Each Thursday evening is Folk night for the locals in the Pewter room and the Mediaeval Barn situated in the courtyard of the grounds is often graced by some of the most well regarded Folk and Acoustic artists of the modern day, from Breabach to Martin Simpson.

 

Having started life as a farmhouse, the Fleece has seen its share of animal residents, including chickens, goats, cats and dogs, even a cockatoo! Our present pets are Orlando, the elderly pub cat, and Tafarn, the slightly more boisterous puppy!

Dogs are welcomed at the Fleece, there are dog treats behind the bar, water bowls available and we even have two types of Dog Beer!

Read #pubdog Tafarns blog

Dog Friendly Cotswolds

The Book

In 2015 “A Workingman’s Castle”, A history of The Fleece Inn by Christopher Mowbray was published. Available at the bar, via our online shop, local shops and Tourist Information Centres, and Amazon.

Written and researched by local journalist and author, Chris Mowbray, with the help and guidance of The Fleece’s landlord, Nigel Smith, the book outlines how the building and its contents represent a unique time capsule which mirrors centuries of rural working class life.

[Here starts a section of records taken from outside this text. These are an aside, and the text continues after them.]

-- ==== Sys2Proof/Machine/Control.lean ====
section
/-!
DEFINITION. The control commands NOP, WR_REG, RD_REG, ERR_CLEAR and ABORT (45_control.md).
-/

namespace Sys2Proof.Machine

/-- NOP (45_control.md R280): no effect but its response. -/
def execNop (s : State) : Host.Outcome State Fault Refusal :=
  finish s 0

/-- WR_REG (45_control.md R281): the checks in the order of 60_exceptions.md R314, then the store, then R67's
INVALIDATE_BUILD for LAT, PALCNT and PAL[i]. -/
def execWrReg (addr : BitVec 16) (data : BitVec 32) (s : State) : Host.Outcome State Fault Refusal :=
  match regAt s.params addr with
  | none => fail s .badReg
  | some r =>
    if r.writable = false then fail s .badReg
    else if ¬ s.Resting then fail s .illegalState
    else if r.invalidates then finish (storeReg s r data).invalidateBuild 0
    else finish (storeReg s r data) 0

/-- RD_REG (45_control.md R282): legal in every MODE, no side effect (10_state.md R69). -/
def execRdReg (addr : BitVec 16) (s : State) : Host.Outcome State Fault Refusal :=
  match regAt s.params addr with
  | none => fail s .badReg
  | some r => finish s (0#32 ++ readReg s r)

/-- ERR_CLEAR (45_control.md R283). -/
def execErrClear (s : State) : Host.Outcome State Fault Refusal :=
  finish { s with err := 0, ofsWrap := false } 0

/-- ABORT (45_control.md R284): MODE to IDLE and nothing else. -/
def execAbort (s : State) : Host.Outcome State Fault Refusal :=
  finish { s with mode := .idle } 0

end Sys2Proof.Machine
end

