theorem test_witness_OutOnlyGrows : ∃ t, exec (.pixel black) streaming = .next t := ⟨_, rfl⟩

theorem test_witness_OnlyBuildAsksThePort : Instr.query white ≠ .build := by decide

theorem test_witness_ConfigurationFrozenWhileRunning :
    streaming.mode = .streaming ∧ ∃ t, exec (.wrReg 0x003 1) streaming = .next t := ⟨rfl, ⟨_, rfl⟩⟩

/-- The state that is about to take one more pixel meets every invariant. -/
theorem test_witness_StepKeepsStoreInv :
    streaming.StoreInv ∧ ∃ t, step streaming = .next t := by
  refine ⟨?_, ⟨_, rfl⟩⟩
  constructor <;> decide

theorem test_witness_StepKeepsMapInv :
    (sending 0x1000000000000000 demo).MapInv ∧ ∃ t, step (sending 0x1000000000000000 demo) = .next t := by
  refine ⟨⟨demo_mapInv.legal, demo_mapInv.usedLe, demo_mapInv.validIff, demo_mapInv.clearAbove, demo_mapInv.keysDistinct,
    demo_mapInv.countPos, demo_mapInv.unbuiltClear, demo_mapInv.builtLattice, demo_mapInv.builtCells⟩, ?_⟩
  obtain ⟨t, h, -⟩ := next_of_after
    (show after (step (sending 0x1000000000000000 demo)) (fun t => t.built) = some true by decide)
  exact ⟨t, h⟩

theorem test_witness_StepKeepsRunInv :
    streaming.RunInv ∧ streaming.AccInv ∧ ∃ t, step streaming = .next t :=
  ⟨streaming_runInv, streaming_accInv, ⟨_, rfl⟩⟩

/-- A PIXEL in STREAMING, an END in FILLING with FILL = 1, and an END in STREAMING with N + 1 = 3. -/
theorem test_witness_EngineAddsExactly :
    (streaming.RunInv ∧ streaming.AccInv ∧ streaming.RingIs demoRing ∧ streaming.mode = .streaming) ∧
    (filling.RunInv ∧ filling.AccInv ∧ filling.RingIs demoRing ∧ filling.mode = .filling ∧ 1 = filling.fill.toNat) ∧
    3 = streaming.ringN.toNat + 1 :=
  ⟨⟨streaming_runInv, streaming_accInv, streaming_ringIs, rfl⟩,
    ⟨filling_runInv, filling_accInv, filling_ringIs, rfl, by decide⟩, by decide⟩

end Sys2Proof.Tests
end

section
/-!
SUPPORT. What one step can do, said once for every statement about `step`; and the first statement settled with it, that
the sizing parameters and the membership port stay as they are.
-/

namespace Sys2Proof.Machine

/-! ### One step -/

/-- Everything a step that answers `t` can be: idle, reset, a word that does not decode, or a command. -/
theorem step_cases {s t : State} (h : step s = .next t) :
    (s.inputs = [] ∧ t = s) ∨
    (∃ rest, s.inputs = .reset :: rest ∧ t = resetBlock { s with inputs := rest }) ∨
    (∃ w rest, s.inputs = .command w :: rest ∧ decode w = .badOpcode ∧
      t = State.raise { s with inputs := rest } .badOpcode) ∨
    (∃ w rest, s.inputs = .command w :: rest ∧ decode w = .badFormat ∧
      t = State.raise { s with inputs := rest } .badFormat) ∨
    ∃ w rest i, s.inputs = .command w :: rest ∧ decode w = .command i ∧ exec i { s with inputs := rest } = .next t := by
  unfold step fetch at h
  rcases hin : s.inputs with _ | ⟨w | _, rest⟩ <;> simp only [hin] at h
  · cases h
    exact .inl ⟨rfl, rfl⟩
  · rcases hw : decode w with i | _ | _ <;> simp only [hw] at h
    · exact .inr (.inr (.inr (.inr ⟨w, rest, i, rfl, hw, h⟩)))
    · cases h
      exact .inr (.inr (.inl ⟨w, rest, rfl, hw, rfl⟩))
    · cases h
      exact .inr (.inr (.inr (.inl ⟨w, rest, rfl, hw, rfl⟩)))
  · cases h
    exact .inr (.inl ⟨rest, rfl, rfl⟩)

/-! ### What is fixed for the run -/

/-- `t` has the sizing parameters and the membership port of `s` (00_scope.md R9, 20_memory.md R90). -/
abbrev SameInstance (s t : State) : Prop :=
  t.params = s.params ∧ t.member = s.member

/-- A store changes no answer of the membership port. -/
@[simp] theorem storeReg_member (s : State) (r : Reg) (d : BitVec 32) : (storeReg s r d).member = s.member := by
  cases r <;> rfl

theorem stepPixel_sameInstance (x : Color) (s : State) : SameInstance s (stepPixel x s) := by
  obtain ⟨p, hp⟩ := stepPixel_frame x s
  rw [hp]
  exact ⟨rfl, rfl⟩

theorem drain_sameInstance (n : Nat) (s : State) : SameInstance s (drain n s) := by
  obtain ⟨ps, -, hps⟩ := stepTimes_frame s.defaultColor n { s with mode := .draining }
  unfold drain
  rw [hps]
  exact ⟨rfl, rfl⟩

/-- A command that succeeds keeps what is fixed for the run. -/
theorem Done.sameInstance {i : Instr} {s u : State} (h : Done i s u) : SameInstance s u := by
  cases i with
  | nop | errClear | abort => cases h; exact ⟨rfl, rfl⟩
  | wrReg addr d =>
    obtain ⟨-, r, -, -, rfl⟩ := h
    split <;> exact ⟨storeReg_params s r d, storeReg_member s r d⟩
  | rdReg addr => obtain ⟨rfl, -⟩ := h; exact ⟨rfl, rfl⟩
  | build => obtain ⟨-, -, -, -, -, -, rfl⟩ := h; exact ⟨rfl, rfl⟩
  | query c => obtain ⟨-, rfl⟩ := h; exact ⟨rfl, rfl⟩
  | start => obtain ⟨-, -, -, -, -, rfl⟩ := h; exact ⟨rfl, rfl⟩
  | pixel x =>
    obtain ⟨-, rfl⟩ | ⟨-, rfl⟩ := h
    · exact ⟨rfl, rfl⟩
    · exact stepPixel_sameInstance x { s with inCount := s.inCount + 1 }
  | endImage =>
    obtain ⟨-, rfl⟩ | ⟨-, rfl⟩ := h
    · exact drain_sameInstance s.fill.toNat { s with shortPrime := true }
    · exact drain_sameInstance s.ringLen s
  | ringReset => obtain ⟨-, -, rfl⟩ := h; exact ⟨rfl, rfl⟩
  | ringRd off => obtain ⟨-, rfl⟩ := h; rw [ringRead_snd]; exact ⟨rfl, rfl⟩
  | ringLd off c => obtain ⟨-, rfl⟩ := h; exact ⟨rfl, rfl⟩
  | ringWrc off ch v => obtain ⟨-, -, rfl⟩ := h; exact ⟨rfl, rfl⟩
  | ringPush c => obtain ⟨-, rfl⟩ := h; exact ⟨rfl, rfl⟩

/-- Every command keeps what is fixed for the run, whether it succeeds or fails. -/
theorem exec_sameInstance {i : Instr} {s t : State} (h : exec i s = .next t) : SameInstance s t := by
  obtain ⟨code, -, -, he⟩ | ⟨code, u, -, ⟨-, -, vs, -, rfl⟩, he⟩ | ⟨u, d, hd, he⟩ := exec_cases i s <;>
    cases he.symm.trans h
  · exact ⟨rfl, rfl⟩
  · exact ⟨rfl, rfl⟩
  · exact hd.sameInstance

/-- Settles O15: each kind of step keeps them, a command by `exec_sameInstance`. -/
theorem parametersNeverChange : Obligations.ParametersNeverChange := by
  intro s t h
  obtain ⟨-, rfl⟩ | ⟨rest, -, rfl⟩ | ⟨w, rest, -, -, rfl⟩ | ⟨w, rest, -, -, rfl⟩ | ⟨w, rest, i, -, -, he⟩ := step_cases h
  · exact ⟨rfl, rfl⟩
  · exact ⟨rfl, rfl⟩
  · exact ⟨rfl, rfl⟩
  · exact ⟨rfl, rfl⟩
  · exact exec_sameInstance (s := { s with inputs := rest }) he

end Sys2Proof.Machine
end

section
/-!
What a command writes. A store leaves every other ring channel as it was; every command writes its row of 10_state.md
R44 and nothing else; with these the statements about rows and memories are settled.
-/

namespace Sys2Proof.Machine

/-! ### Ring channels that a store leaves alone -/

theorem read?_ringWrite_of_ne {s : State} {j k : Nat} (a : Acc) (h : k / 3 ≠ j) :
    (s.ringWrite j a).ringRam.read? k = s.ringRam.read? k := by
  rw [read?_ringWrite, if_neg (by omega), if_neg (by omega), if_neg (by omega)]

theorem read?_ringFill_above {s : State} {n k : Nat} (a : Acc) (h : n < k / 3) :
    (s.ringFill n a).ringRam.read? k = s.ringRam.read? k := by
  rw [read?_ringFill, if_neg (by omega)]

theorem read?_sizeRing_above {s : State} {k : Nat} (h : s.width.toNat < k / 3) :
    s.sizeRing.ringRam.read? k = s.ringRam.read? k :=
  read?_ringFill_above _ h

theorem read?_ringAddTo_of_ne {s : State} {j k : Nat} (t : Acc) (h : k / 3 ≠ j) :
    (s.ringAddTo j t).ringRam.read? k = s.ringRam.read? k := by
  unfold State.ringAddTo
  rw [read?_ringWrite_of_ne _ h, ringRead_snd]

theorem ringLen_diffuseTerm (h : Nat) (e : Err) (s : State) (t : KernelTerm) :
    (diffuseTerm h e s t).ringLen = s.ringLen := by
  rw [diffuseTerm_frame]
  rfl

theorem read?_diffuseTerm_of_ne {h k : Nat} {s : State} {t : KernelTerm} (e : Err)
    (hk : t.off ≠ 0 → k / 3 ≠ (h + t.off) % s.ringLen) :
    (diffuseTerm h e s t).ringRam.read? k = s.ringRam.read? k := by
  unfold diffuseTerm
  split
  · rfl
  · rename_i h0
    exact read?_ringAddTo_of_ne _ (hk h0)

theorem read?_diffuse_of_ne {h k : Nat} {s : State} {terms : List KernelTerm} (e : Err)
    (hk : ∀ t ∈ terms, t.off ≠ 0 → k / 3 ≠ (h + t.off) % s.ringLen) :
    (terms.foldl (diffuseTerm h e) s).ringRam.read? k = s.ringRam.read? k := by
  induction terms generalizing s with
  | nil => rfl
  | cons t terms ih =>
    rw [List.foldl_cons, ih, read?_diffuseTerm_of_ne e (hk t List.mem_cons_self)]
    intro u hu
    rw [ringLen_diffuseTerm]
    exact hk u (List.mem_cons_of_mem _ hu)

/-- The ring RAM that STEP leaves (44_engine.md R246): the head slot refilled, then the kernel's terms. -/
theorem stepPixel_ringRam (x : Color) (s : State) :
    ∃ e d, (stepPixel x s).ringRam = (s.activeTerms.foldl (diffuseTerm s.cursor.toNat e)
      (State.ringWrite { s with draws := d } s.cursor.toNat (accFrom x))).ringRam := by
  refine ⟨(s.withError (narrow (s.ringRead s.cursor.toNat).1)).2, (s.ringRead s.cursor.toNat).2.draws, ?_⟩
  unfold stepPixel
  simp only
  rw [ringRead_snd]
  rfl

theorem read?_stepPixel_of_ne {s : State} {k : Nat} (x : Color) (hc : k / 3 ≠ s.cursor.toNat)
    (ht : ∀ t ∈ s.activeTerms, t.off ≠ 0 → k / 3 ≠ s.phys t.off) :
    (stepPixel x s).ringRam.read? k = s.ringRam.read? k := by
  obtain ⟨e, d, he⟩ := stepPixel_ringRam x s
  rw [he, read?_diffuse_of_ne e (by exact ht), read?_ringWrite_of_ne _ hc]

@[simp] theorem stepPixel_ringN (x : Color) (s : State) : (stepPixel x s).ringN = s.ringN := by
  obtain ⟨p, hp⟩ := stepPixel_frame x s
  rw [hp]

/-- An advanced head is a live slot (42_ring_fifo.md R173). -/
theorem advance_cursor_le (s : State) : s.advance.cursor.toNat ≤ s.ringN.toNat := by
  have hlt : (s.cursor.toNat + 1) % s.ringLen < s.ringLen := Nat.mod_lt _ (Nat.succ_pos _)
  rw [advance_cursor, BitVec.toNat_ofNat]
  exact (Nat.mod_le _ _).trans (Nat.le_of_lt_succ hlt)

theorem stepPixel_cursor_le (x : Color) (s : State) : (stepPixel x s).cursor.toNat ≤ s.ringN.toNat := by
  obtain ⟨p, hp⟩ := stepPixel_frame x s
  rw [hp]
  exact advance_cursor_le s

/-- The drain stores to live slots only. -/
theorem read?_stepTimes_above (x : Color) (n : Nat) {s : State} {k : Nat} (hc : s.cursor.toNat ≤ s.ringN.toNat)
    (hk : s.ringN.toNat < k / 3) : (stepTimes x n s).ringRam.read? k = s.ringRam.read? k := by
  induction n generalizing s with
  | zero => rfl
  | succ n ih =>
    rw [stepTimes, ih (by simpa using stepPixel_cursor_le x s) (by simpa using hk)]
    refine read?_stepPixel_of_ne x (by omega) fun t _ _ => ?_
    have := phys_le s t.off
    omega

/-- Everything END's drain can change. -/
theorem drain_frame (n : Nat) (s : State) :
    ∃ ps : List Color, ps.length = n ∧ drain n s =
      { s with
        mode := .done
        ringRam := (drain n s).ringRam
        cursor := (drain n s).cursor
        out := s.out ++ ps
        outCount := s.outCount + BitVec.ofNat 32 n
        draws := (drain n s).draws } := by
  obtain ⟨ps, hlen, hps⟩ := stepTimes_frame s.defaultColor n { s with mode := .draining }
  refine ⟨ps, hlen, ?_⟩
  unfold drain
  rw [hps]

‘A Workingman’s Castle’, unveils the full story of The Fleece Inn and tells how a humble dwelling built as a temporary peasant farmhouse around 1425, eventually became a national treasure attracting visitors from all over the world.

The Book
History

History

The Fleece Inn is without equal in England and has played an enormous part in six centuries of Cotswold history. It was originally built as a longhouse in the time of Chaucer by a farmer named Byrd and remained in the ownership of a single family for virtually the whole time. It has remained largely undisturbed in its architecture since the mid 17th century.

A pub steeped in history like the Fleece has many stories to tell. The building was already 71 years old when the Lancastrians marched by on their way to final defeat in the Wars of the Roses at the Battle of Tewksbury, and it was 200 years old when the Gunpowder Plotters rode past on their ill-fated attempt to blow up Parliament.

But it’s the people who make a pub and its last private owner, Miss Lola Taplin, whose character is most stamped on The Fleece (or ‘The Ark’ as is was known to the local folk). A direct descendent of the man who built the inn, she lived in it for all her 77 years until she passed away in 1977 in front of the fire in the snug. Lola bequeathed the inn to The National Trust making it the first pub in the country to be owned by the charity.

Lola Taplin is fondly remembered in the Fleece and local folklore has it that she still watches over the pub and its people in the incarnation of an owl that sits on the ridge of the thatched barn.

Tragically the Fleece itself nearly passed into history at midday on 27th February 2004, when a spark from a chimney set fire to its thatch and aged timbers. Precious antiques were rescued by the locals while fire fighters tackled the blaze to save the inn from total destruction.

A massive renovation programme followed, the first since the 17th century. The Fleece was carefully restored to retain its integrity and traditional features; the atmosphere and architecture have also remained unchanged. The Pewter collection that has been on open display for over 300 years has been restored and the witch circles repainted, in accordance with local tradition, to prevent witches from entering down the chimneys.